### WHAT TO PRODUCE
Begin at the line with "def Sys2Proof.core : Host.Core" and return each line through the final one of the listing below, exactly as written.

### EXTRACTED MATERIAL
------------------------------------------------------------------------

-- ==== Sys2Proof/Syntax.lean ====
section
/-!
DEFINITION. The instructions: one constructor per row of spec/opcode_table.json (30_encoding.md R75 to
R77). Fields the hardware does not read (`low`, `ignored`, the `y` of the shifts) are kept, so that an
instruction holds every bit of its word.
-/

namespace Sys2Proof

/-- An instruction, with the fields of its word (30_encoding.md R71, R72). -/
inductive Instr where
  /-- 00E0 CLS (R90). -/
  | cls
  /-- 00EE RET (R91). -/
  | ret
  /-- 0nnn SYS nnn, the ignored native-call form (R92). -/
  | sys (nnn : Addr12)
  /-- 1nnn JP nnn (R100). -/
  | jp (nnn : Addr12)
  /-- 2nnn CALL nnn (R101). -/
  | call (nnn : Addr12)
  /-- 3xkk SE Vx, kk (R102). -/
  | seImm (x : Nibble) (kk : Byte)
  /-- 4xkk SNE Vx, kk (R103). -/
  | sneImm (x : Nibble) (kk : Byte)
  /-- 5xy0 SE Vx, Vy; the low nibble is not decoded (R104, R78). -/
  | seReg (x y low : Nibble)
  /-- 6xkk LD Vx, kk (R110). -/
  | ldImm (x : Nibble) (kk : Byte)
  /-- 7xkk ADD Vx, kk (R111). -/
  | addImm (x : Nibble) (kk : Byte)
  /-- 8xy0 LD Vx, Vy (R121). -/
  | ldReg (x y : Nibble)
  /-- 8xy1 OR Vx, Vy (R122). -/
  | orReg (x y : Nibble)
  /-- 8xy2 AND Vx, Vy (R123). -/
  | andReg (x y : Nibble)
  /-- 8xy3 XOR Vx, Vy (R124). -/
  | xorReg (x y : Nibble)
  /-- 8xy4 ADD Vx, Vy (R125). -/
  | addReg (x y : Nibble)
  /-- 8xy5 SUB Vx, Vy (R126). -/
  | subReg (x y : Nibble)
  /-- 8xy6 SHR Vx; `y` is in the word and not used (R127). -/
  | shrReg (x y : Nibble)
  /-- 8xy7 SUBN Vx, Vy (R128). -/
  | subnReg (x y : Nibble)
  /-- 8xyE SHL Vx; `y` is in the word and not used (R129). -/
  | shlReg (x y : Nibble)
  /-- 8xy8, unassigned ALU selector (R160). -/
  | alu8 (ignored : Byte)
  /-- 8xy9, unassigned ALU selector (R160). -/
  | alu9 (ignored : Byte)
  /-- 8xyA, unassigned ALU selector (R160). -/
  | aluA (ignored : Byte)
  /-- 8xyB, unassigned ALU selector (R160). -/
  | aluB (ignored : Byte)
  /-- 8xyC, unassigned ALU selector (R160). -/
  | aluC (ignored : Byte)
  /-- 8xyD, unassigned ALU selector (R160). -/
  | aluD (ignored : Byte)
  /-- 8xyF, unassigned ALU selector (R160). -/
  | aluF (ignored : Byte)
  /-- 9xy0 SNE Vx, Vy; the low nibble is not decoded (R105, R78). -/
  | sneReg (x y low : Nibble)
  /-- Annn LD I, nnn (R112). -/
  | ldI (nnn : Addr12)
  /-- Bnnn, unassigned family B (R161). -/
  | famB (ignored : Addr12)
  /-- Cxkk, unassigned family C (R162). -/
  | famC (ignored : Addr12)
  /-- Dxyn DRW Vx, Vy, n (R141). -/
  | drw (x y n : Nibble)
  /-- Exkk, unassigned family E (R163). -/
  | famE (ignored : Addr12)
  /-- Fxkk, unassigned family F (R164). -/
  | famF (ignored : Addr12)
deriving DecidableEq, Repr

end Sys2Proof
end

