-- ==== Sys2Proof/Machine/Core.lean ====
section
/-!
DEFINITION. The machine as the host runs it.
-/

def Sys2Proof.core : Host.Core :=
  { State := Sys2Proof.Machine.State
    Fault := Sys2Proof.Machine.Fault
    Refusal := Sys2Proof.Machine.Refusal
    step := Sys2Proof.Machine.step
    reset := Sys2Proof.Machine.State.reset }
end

------------------------------------------------------------------------

### YOUR SOLUTION
def Sys2Proof.core : Host.Core :=
  { State := Sys2Proof.Machine.State
    Fault := Sys2Proof.Machine.Fault
    Refusal := Sys2Proof.Machine.Refusal
    step := Sys2Proof.Machine.step
    reset := Sys2Proof.Machine.State.reset }
end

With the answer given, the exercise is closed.